Segment Start: RECORDS SUPPLIED

-- ==== Sys2Proof/Machine/Profile.lean ====
section
/-!
DEFINITION. Plan time against UTC (R58, R598) and the profile state (R54–R59).
-/
namespace Sys2Proof.Machine

/-! ### Servo states as PTP_STATUS shows them -/

namespace Sv
def unset : Nat := 0
def locking : Nat := 1
def locked : Nat := 2
def holdover : Nat := 3
def free : Nat := 4
end Sv

def servo (m : Main) : Nat := m.get F.PTP_STATUS_STATE

/-- Which offset of R58 is the first available: from PTP while it is locked and flags the value valid, the last such value, or the
running bundle's header. -/
def utcSource (m : Main) : Nat :=
  if servo m = Sv.locked ∧ m.bit F.PTP_STATUS_UTC_VALID then 1 else if m.time.utcKept.isSome then 2 else 3

/-- TAI − UTC by R58. The spec names no offset for a module that has retained none and runs no bundle: it is taken as 0
(DESIGN CHOICE, log entry 61). -/
def utcWanted (m : Main) : Int :=
  match utcSource m, m.time.utcKept, m.ylm.run with
  | 1, _, _ => m.get F.PTP_STATUS_UTC_OFFSET
  | 2, some k, _ => k
  | _, _, some b => Hdr.utcOffset m.ylm.banks[b].img
  | _, _, none => 0

/-! ### UTC (R58, R598) -/

/-- UTC seconds since 1970-01-01 at TAI second `tai`, under the offset in force. -/
def utcOf (m : Main) (tai : Nat) : Int := (tai : Int) - m.time.utcOff

/-- What the announced leap second makes of an offset at TAI second `tai` (R598): up to the end of the UTC day the one before it, from
there on the one after it, whichever of the two PTP or the retained value shows. -/
def leapAdjust (m : Main) (tai : Nat) (w : Int) : Int :=
  match m.time.leap with
  | none => w
  | some l => if l.at' ≤ tai then (if w = l.old then l.new else w) else if w = l.new then l.old else w

/-- The offset that holds for the calendar at the local clock's present second. -/
def utcShown (m : Main) : Int := leapAdjust m m.time.sec (utcWanted m)

/-- The course of TAI second `tai` is the one that UTC labels 23:59:60 (R598). -/
def leapCourse (m : Main) (tai : Nat) : Bool :=
  match m.time.leap with
  | some l => l.new == l.old + 1 && tai + 1 == l.at' && m.time.utcOff == l.old
  | none => false

/-- The leap second that an Announce with leap61 or leap59 tells of, from the end of the present UTC day (R598); `off` is the offset
that holds before it. -/
def leapAt (m : Main) (off : Int) (l61 : Bool) : Leap :=
  let new := off + (if l61 then 1 else -1)
  ⟨off, new, (86400 * (((m.course : Int) - off) / 86400 + 1) + new).toNat⟩

/-- R58 and R598 at the boundary that begins TAI second `tai`: the offset now in force. An announced leap second stays noted until an
Announce without leap flags, since PTP may still show the old value after it (log entry 61). -/
def utcOffset (tai : Nat) (m : Main) : Main :=
  let off := leapAdjust m tai (utcWanted m)
  let kept := m.time.utcKept.map (leapAdjust m tai)
  let src := utcSource m
  let m : Main := { m with time := { m.time with utcOff := off, utcKept := kept } }
  let m := m.put F.YLM_STATUS_UTC_SRC (src - 1)
  if src = 1 then m else m.putBit F.YLM_ERR_UTC_FALLBACK true

/-- The almanac day of a UTC second, day 0 being ALMANAC_START (R50). 2000-01-01 is day 10,957 of 1970. -/
def almDayOf (b : Img) (utc : Int) : Int := utc / 86400 - 10957 - Hdr.almanacStart b

/-! ### The profile state (R54–R57) -/

/-- One almanac event puts a profile step in force. -/
def applyStep (b : Img) (order : Nat) (p st : Nat) (g : Sparse GroupPlan) : Sparse GroupPlan :=
  (List.range 256).foldl (fun g i =>
    let v := profileStep b p st i
    if v = 0xFFFF then g else sset (fun _ => ⟨0, 0, 0⟩) g i ⟨bits v 11 0, bits v 15 12, order⟩) g

/-- The events at or before (`day`, `sec`, `slot`), in order; after the last day its events again. -/
def eventsBefore (b : Img) (day : Int) (sec slot : Nat) : List (Nat × Nat × Nat × Nat) :=
  if day < 0 then []
  else
    let upTo (d : Nat) := (almanacDay b d).filter fun e => decide (100 * e.1 + e.2.1 ≤ 100 * sec + slot)
    let n := day.toNat
    (List.range (min n 400)).flatMap (almanacDay b) ++ (if n < 400 then upTo n else upTo 399)

/-- An event takes effect: groups, order number and YLM_PROFILE. -/
def applyEvent (b : Img) (e : Nat × Nat × Nat × Nat) (m : Main) : Main :=
  let o := m.ylm.evOrder + 1
  let m : Main := { m with ylm := { m.ylm with groups := applyStep b o e.2.2.1 e.2.2.2 m.ylm.groups, evOrder := o } }
  (m.put F.YLM_PROFILE_PROFILE e.2.2.1).put F.YLM_PROFILE_STEP e.2.2.2

/-- The second of the UTC day at TAI second `tai`; in a 23:59:60 course the old day's last second. -/
def utcSecond (m : Main) (tai : Nat) : Nat := if leapCourse m tai then 86399 else ((utcOf m tai) % 86400).toNat
def utcDay (m : Main) (tai : Nat) : Int := (utcOf m tai - (if leapCourse m tai then 1 else 0)) / 86400

/-- R57: the profile state is computed anew for slot `abs`. -/
def recomputeProfile (abs : Nat) (m : Main) : Main :=
  match runImg m with
  | none => m
  | some b =>
    let tai := abs / 100
    let slot := if leapCourse m tai then 99 else abs % 100
    let m : Main := { m with ylm := { m.ylm with groups := [], evOrder := 0 } }
    let m := (m.put F.YLM_PROFILE_PROFILE 0).put F.YLM_PROFILE_STEP 0
    (eventsBefore b (almDayOf b (86400 * utcDay m tai)) (utcSecond m tai) slot).foldl (fun m e => applyEvent b e m) m

/-- The offset in force at the boundary that begins TAI second `tai`; where it changes, or the clock has jumped, the profile state is
that of the new instant (R54, R57). -/
def utcStep (tai : Nat) (jump : Bool) (m : Main) : Main :=
  let old := m.time.utcOff
  let m := utcOffset tai m
  if jump || m.time.utcOff != old then recomputeProfile (100 * tai) m else m

/-- R54: the event due in slot `abs`, if any, takes effect; a 23:59:60 course has none (R598). -/
def almanacDue (abs : Nat) (m : Main) : Main :=
  match runImg m with
  | none => m
  | some b =>
    let tai := abs / 100
    let day := almDayOf b (utcOf m tai)
    if leapCourse m tai || decide (day < 0) then m
    else
      match (almanacDay b (min day.toNat 399)).find? fun e => e.1 == utcSecond m tai && e.2.1 == abs % 100 with
      | some e => applyEvent b e m
      | none => m

/-- A lantern's plan level, plan ramp code and floor from its groups (R56). -/
def planTerm (m : Main) (gs : List Nat) : Nat × Nat × Nat :=
  let ps := gs.map (planGroup m)
  let level := ps.foldl (fun n g => max n g.level) 0
  let best := (ps.filter (·.level == level)).foldl (fun (a : Option GroupPlan) g =>
    match a with
    | none => some g
    | some x => if x.order < g.order then some g else some x) none
  let floor := match runImg m with
    | some b => gs.foldl (fun n g => max n (groupFloor b g)) 0
    | none => 0
  (level, match best with | some g => g.ramp | none => 0, floor)

/-- R59 at a course boundary. -/
def almanacLow (tai : Nat) (m : Main) : Main :=
  match runImg m with
  | none => m
  | some b =>
    let day := almDayOf b (86400 * utcDay m tai)
    let m := m.putBit F.YLM_STATUS_ALMANAC_END (decide (399 < day))
    let low := decide (369 < day)
    let m := m.putBit F.YLM_STATUS_ALMANAC_LOW low
    if low && m.ylm.lowDay != some (utcDay m tai) then
      record 0x0310 (399 - day).toNat 0 0 0 { m with ylm := { m.ylm with lowDay := some (utcDay m tai) } }
    else m

end Sys2Proof.Machine
end

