-- ==== Sys2Proof/Machine/Modes.lean ====
section
/-!
DEFINITION. The modes of the module (R540–R543), and reading two banks' bundles.
-/
namespace Sys2Proof.Machine

/-! Modes (R540). -/
namespace Md
def ship : Nat := 0
def recovery : Nat := 1
def commission : Nat := 2
def active : Nat := 3
def standby : Nat := 4
def island : Nat := 5
def daylight : Nat := 6
def hold : Nat := 7
end Md

/-- A mode is entered with a cause (R543): the registers, the MODE record, its trace and event 0. -/
def setMode (new cause : Nat) (m : Main) : Main :=
  let old := m.mode
  if old = new then m
  else
    let m := ((m.put F.PWR_MODE_CAUSE cause).put F.PWR_MODE_PREV old).put F.PWR_MODE_MODE new
    fire 0 (sky (record 0x0302 old new cause 0 (showMode m)) 0x12 (16 * old + new))

/-- A running mode (R540). -/
def runningMode (m : Main) : Bool := m.mode == Md.active || m.mode == Md.standby || m.mode == Md.island

/-- The running mode that the role gives outside ISLAND (R541). -/
def roleMode (m : Main) : Nat := if m.red.role = 1 then Md.standby else Md.active

/-- A change of role in a running mode selects another running mode (R543). -/
def followRole (m : Main) : Main :=
  if m.mode = Md.active ∨ m.mode = Md.standby then setMode (roleMode m) 2 m else m

/-- In every mode but these the main side works (R540, R544, R547). -/
def awake (m : Main) : Bool := m.mode != Md.ship && m.mode != Md.daylight

/-- The role that a paired module takes in a seat (R419, R431). -/
def setRole (role : Nat) (m : Main) : Main :=
  ({ m with red := { m.red with role := role } } : Main).putBit F.RED_STATUS_ACTIVE (role == 2)

end Sys2Proof.Machine
end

Segment End: RECORDS SUPPLIED

▸ WORK INSTRUCTIONS: Reproduce exactly the line that contains "namespace Md" together with each line after it to the end of the entries; include no other lines.

▸ RESPONSE BELOW:
namespace Md
def ship : Nat := 0
def recovery : Nat := 1
def commission : Nat := 2
def active : Nat := 3
def standby : Nat := 4
def island : Nat := 5
def daylight : Nat := 6
def hold : Nat := 7
end Md

/-- A mode is entered with a cause (R543): the registers, the MODE record, its trace and event 0. -/
def setMode (new cause : Nat) (m : Main) : Main :=
  let old := m.mode
  if old = new then m
  else
    let m := ((m.put F.PWR_MODE_CAUSE cause).put F.PWR_MODE_PREV old).put F.PWR_MODE_MODE new
    fire 0 (sky (record 0x0302 old new cause 0 (showMode m)) 0x12 (16 * old + new))

/-- A running mode (R540). -/
def runningMode (m : Main) : Bool := m.mode == Md.active || m.mode == Md.standby || m.mode == Md.island

/-- The running mode that the role gives outside ISLAND (R541). -/
def roleMode (m : Main) : Nat := if m.red.role = 1 then Md.standby else Md.active

/-- A change of role in a running mode selects another running mode (R543). -/
def followRole (m : Main) : Main :=
  if m.mode = Md.active ∨ m.mode = Md.standby then setMode (roleMode m) 2 m else m

/-- In every mode but these the main side works (R540, R544, R547). -/
def awake (m : Main) : Bool := m.mode != Md.ship && m.mode != Md.daylight

/-- The role that a paired module takes in a seat (R419, R431). -/
def setRole (role : Nat) (m : Main) : Main :=
  ({ m with red := { m.red with role := role } } : Main).putBit F.RED_STATUS_ACTIVE (role == 2)

end Sys2Proof.Machine
end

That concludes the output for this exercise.